Not impressed yet? Let Sater, Smith and Leachman finish their stories.

"The River City Food Bank project was a huge eye-opener," said Smith, who like Sater and Leachman is a Project Inspire donor and an employee of Teichert. "I thought, '$10,000, we're going to paint and maybe put some partitions in a building.' I had no idea, and I don't even think the food bank had any idea of how grand this could be. You got everybody in a room, and you started talking about opportunities, and everybody got excited, and it came right to fruition."

That would be $265,000 worth of fruition. The initial grant turned out to be only the beginning for donors, who got a clear picture of River City's work during the selection process. They made additional in-kind contributions and cash to help get the food bank into a building at 1800 28th St. They also volunteered time.

"How could I ever accomplish that?" Sater asked. "I don't know about you, but I can't write a check for $265,000."

So, $340,000 would also be out of the question. That's how much Project Inspire and Leadership Sacramento raised in in-kind contributions and cash to build a 200-seat amphitheater at Soil Born Farms in Rancho Cordova. The outdoor classroom will be unveiled in May. At the Roberts center in North Sacramento, funds will go toward creating a space where children can study with teen interns to mentor them.

Leachman said a number of donors continued the nonprofit work they started with Project Inspire because they connected with an agency during the selection process or while volunteering.

He also sees a shift in business networking.

"In the past, the typical kind of business mixer was, 'Let's go have a cocktail and mix it up and make business connections,' " he said. "I think these types of volunteer endeavors are replacing that."

Wait, there's more …

Over at Williams+Paddon Architects in Roseville, principal Naaz Alikhan said the firm is seeing an increase in plans for new buildings and renovations. That seems to be true for many firms in the industry. The American Institute of Architects' semiannual report forecasted 5 percent growth in spending on nonresidential construction in 2013. "People are still cautious … but that's to be expected due to uncertainty," Alikhan said.

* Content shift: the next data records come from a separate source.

-- ==== Sys2Proof/Machine/Signalling.lean ====
section
/-! DEFINITION. The control-slot queue of a line end: placing, the arbiter, withdrawal and transfer
(chapter Post Signalling). -/

namespace Sys2Proof.Machine

/-! ### Chains and their posts -/

/-- All positions in the chain order of a chain (R2). -/
def chainOrder : Chain → List Nat
  | .fwd => positions
  | .ret => positions.reverse

/-- Does position p come after position a in chain order (R2)? -/
def afterIn (d : Chain) (a p : Nat) : Bool :=
  match d with
  | .fwd => a < p
  | .ret => p < a

/-- Does chain d serve position p? -/
def State.servedBy (s : State) (d : Chain) (p : Nat) : Bool := (s.post p).serving == some d

/-- The positions a chain serves, in chain order. -/
def State.served (s : State) (d : Chain) : List Nat := (chainOrder d).filter (s.servedBy d)

/-- The QUARANTINED positions of a chain, in chain order. -/
def State.quarantinedOf (s : State) (d : Chain) : List Nat :=
  (s.served d).filter fun p => (s.post p).state == .quarantined

/-- The probe-due flag of a chain without a QUARANTINED position is cleared (R40, R44). -/
def State.settleProbes (s : State) : State :=
  chains.foldl (fun t d => if (t.quarantinedOf d).isEmpty then t.modLe d fun e => { e with probeDue := false } else t) s

/-! ### Placing (R33, R36) -/

/-- A signalling message into a FIFO (R36). -/
def putSignal (p : Nat) (msg : Signal) (q : List SigMsg) : List SigMsg :=
  match q.find? (·.pos == p) with
  | none => q ++ [{ pos := p, msg := msg }]
  | some x => if x.msg == .disconnect then q else q.map fun y => if y.pos == p then { pos := p, msg := msg } else y

/-- CM places a signalling message with the line end that serves the position; for a position that no
chain serves nothing is placed (R36, R118). -/
def State.placeSignal (p : Nat) (msg : Signal) (s : State) : State :=
  match (s.post p).serving with
  | none => s
  | some d => s.modLe d fun e => { e with signalling := putSignal p msg e.signalling }

/-! ### The arbiter (R34, R35, R40) -/

/-- The accesses that wait at a line end. -/
def State.accessesAt (s : State) (d : Chain) : List (Master × Access) :=
  masters.filterMap fun m => ((s.lifOf m).access.filter (·.chain == d)).map fun a => (m, a)

/-- The access of a list that was placed earliest. -/
def oldest : List (Master × Access) → Option (Master × Access)
  | [] => none
  | x :: xs =>
    match oldest xs with
    | none => some x
    | some y => if x.2.order ≤ y.2.order then some x else some y

/-- The target of the next quarantine PROBE (R40). -/
def State.probeTarget (s : State) (d : Chain) : Option Nat :=
  let qs := s.quarantinedOf d
  match (s.leOf d).probePtr with
  | none => qs.head?
  | some a => (qs.find? (afterIn d a)).or qs.head?

def Turn.other : Turn → Turn
  | .measurement => .supervision
  | .supervision => .measurement

/-- The turn that goes when the arbiter reaches rank 5, none when neither has something waiting (R35). -/
def LineEnd.turnFor (e : LineEnd) : Option Turn :=
  let measurement := e.measure.isSome
  let supervision := e.lsMsg.isSome || e.sense.isSome
  if measurement && supervision then some e.turn
  else if measurement then some .measurement
  else if supervision then some .supervision
  else none

/-- The message of rank 5, with the line end as the choice leaves it (R35). -/
def LineEnd.takeTurn (e : LineEnd) : Sent × LineEnd :=
  match e.turnFor with
  | none => (.idle, e)
  | some .measurement =>
    let e1 := { e with turn := .supervision }
    match e.measure with
    | some w => (.line w.pos, { e1 with measure := some { w with flying := true } })
    | none => (.idle, e1)
  | some .supervision =>
    let e1 := { e with turn := .measurement }
    match e.lsMsg with
    | some x => (.ls x.kind x.pos, { e1 with lsMsg := some { x with flying := true } })
    | none =>
      match e.sense with
      | some x => (.sense x.pos x.sensor, { e1 with sense := some { x with flying := true } })
      | none => (.idle, e1)

/-- The arbiter's choice in RUNNING, by rank (R34). -/
def State.chooseRunning (s : State) (d : Chain) : Sent × LineEnd :=
  let e := s.leOf d
  match e.signalling with
  | x :: xs => (.signalling x.pos x.msg, { e with signalling := { x with flying := true } :: xs })
  | [] =>
    match oldest (s.accessesAt d) with
    | some (m, a) => (.access m a.pos a.item a.write a.order, e)
    | none =>
      match (if e.probeDue then s.probeTarget d else none) with
      | some p => (.quarantineProbe p, { e with probePtr := some p, probeDue := false })
      | none => e.takeTurn

/-- The arbiter's choice of the message for one superframe (R34). -/
def State.choose (s : State) (d : Chain) : Sent × LineEnd :=
  let e := s.leOf d
  match e.state with
  | .discovering =>
    match e.discovery with
    | some w => (.discovery w.pos, { e with discovery := some { w with flying := true } })
    | none => (.idle, e)
  | .running => s.chooseRunning d
  | _ => (.idle, e)

/-- The probe counter counts a superframe sent; its return to 0 is marked for PROBE_COUNTER_WRAP (R40,
log entry 5). -/
def LineEnd.countSuperframe (e : LineEnd) : LineEnd :=
  if e.probeCounter ≥ 99 then { e with probeCounter := 0, probeWrapped := true }
  else { e with probeCounter := e.probeCounter + 1 }

/-! ### The end of an access (R48, R49) -/

/-- A master's access ends: its place is freed, and COMPLETION is queued unless it is orphaned (R48). -/
def State.endAccess (m : Master) (r : AccessResult) (s : State) : State :=
  match (s.lifOf m).access with
  | none => s
  | some a =>
    let s := s.modLif m fun l => { l with access := none }
    if a.orphaned then s
    else s.notice m (.completion a.tag (.access a.write.isSome a.pos a.item r))

/-! ### Withdrawal (R43) -/

/-- SP's reading of a chain is withdrawn: the chain has none in flight, and its pair stays due (R147). -/
def State.senseWithdrawn (d : Chain) (s : State) : State :=
  { s with sp := { s.sp with inflight := s.sp.inflight.set d none } }

/-- A target of a round with a new mark. -/
def Round.mark (r : Round) (p : Nat) (v : TargetMark) : Round :=
  { r with targets := r.targets.map fun t => if t.pos == p then { t with mark := v } else t }

/-- A target that waits in the round in flight is SKIPPED (R166). -/
def State.skipTarget (p : Nat) (s : State) : State :=
  match s.lm.round with
  | none => s
  | some r =>
    { s with lm := { s.lm with round := some { r with
        targets := r.targets.map fun t => if t.pos == p && t.mark == .waiting then { t with mark := .skipped } else t } } }

/-- The LINE read of a chain ended without a value, withdrawn or after 3 failures: the target of the round
in flight is SKIPPED (R166). A read of an aborted round concerns no target. -/
def State.lineUnread (d : Chain) (s : State) : State :=
  match s.lm.round with
  | none => s
  | some r =>
    if r.chain != d then s
    else match r.inFlight with
      | none => s
      | some p => { s with lm := { s.lm with round := some { r.mark p .skipped with inFlight := none } } }

/-- The SENSE read of a line end is withdrawn when it is for a position that `hit` names. -/
def State.withdrawSense (d : Chain) (hit : Nat → Bool) (s : State) : State :=
  match (s.leOf d).sense with
  | none => s
  | some x => if hit x.pos then (s.modLe d fun e => { e with sense := none }).senseWithdrawn d else s

/-- The LINE read of a line end is withdrawn when it is for a position that `hit` names. -/
def State.withdrawLine (d : Chain) (hit : Nat → Bool) (s : State) : State :=
  match (s.leOf d).measure with
  | none => s
  | some x => if hit x.pos then (s.modLe d fun e => { e with measure := none }).lineUnread d else s

/-- The accesses of a line end to positions that `hit` names end with NO_POST. -/
def State.withdrawAccesses (d : Chain) (hit : Nat → Bool) (s : State) : State :=
  (s.accessesAt d).foldl (fun t x => if hit x.2.pos then t.endAccess x.1 .noPost else t) s

/-- Every message for a lost position is withdrawn from the queue of line end d, the one of the chain that loses it
(R19, R43). An LS message of the other line end stays: DESIGN CHOICE, log entry 39. -/
def State.withdrawFor (d : Chain) (p : Nat) (s : State) : State :=
  let s := s.modLe d fun e => { e with signalling := e.signalling.filter (·.pos != p) }
  let s := s.withdrawAccesses d (· == p)
  let s := s.withdrawSense d (· == p)
  s.withdrawLine d (· == p)

/-- A line end's control-slot queue is emptied as a whole (R33, R43). -/
def State.emptyQueue (d : Chain) (s : State) : State :=
  let s := s.withdrawAccesses d (fun _ => true)
  let s := s.withdrawSense d (fun _ => true)
  let s := s.withdrawLine d (fun _ => true)
  s.modLe d fun e =>
    { e with
      discovery := none, signalling := [], lsMsg := none, probeDue := false, probeCounter := 0
      probePtr := none, probeWrapped := false, turn := .supervision }

/-! ### Transfer (R44) -/

/-- What waits at LE-R for a position that moves to FORWARD: signalling and accesses pass to LE-F, reads
are withdrawn (R44). The position is forward-served already. -/
def State.transferQueue (p : Nat) (s : State) : State :=
  let moved := ((s.leOf .ret).signalling.filter (·.pos == p)).map fun x => { x with flying := false }
  let s := s.modLe .ret fun e => { e with signalling := e.signalling.filter (·.pos != p) }
  let s := s.modLe .fwd fun e => { e with signalling := e.signalling ++ moved }
  let s := masters.foldl
    (fun t m => t.modLif m fun l =>
      { l with access := l.access.map fun a => if a.chain == .ret && a.pos == p then { a with chain := .fwd } else a }) s
  let s := s.withdrawSense .ret (· == p)
  let s := s.withdrawLine .ret (· == p)
  s.settleProbes

end Sys2Proof.Machine
end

The firm recently worked with longtime Roseville-based client SureWest to spruce up its old offices at 200 Vernon St. because 300 employees will be returning there from a building on Industrial Avenue.

Internationally, Williams+Paddon continues to be in demand in China where it's working on two golf clubhouse projects. Principal Terry Green said the firm hopes to expand this year to South America with its clubhouse designs.

Brewmaster's debut

Everything has come together for New Helvetia Brewing Co., and co-founder Dave Gull will formally introduce his brewmaster, Brian Cofresi, at a grand opening from 4 to 10 p.m. Friday at 1730 Broadway.

"He's a professional brewmaster with 15 or 16 years experience at River City Brewing Co.," Gull said. "In fact, he's still brewing at River City."

At the grand opening, expect food trucks, live music and plenty of memorabilia from Buffalo Brewing Co., the company whose legend inspired Gull. Cofresi already has created Fresh Hop Lager, Homeland Stout and Thunderbeast IPA, but he'll add a saison, a märzen and a red wheat ale for the grand opening.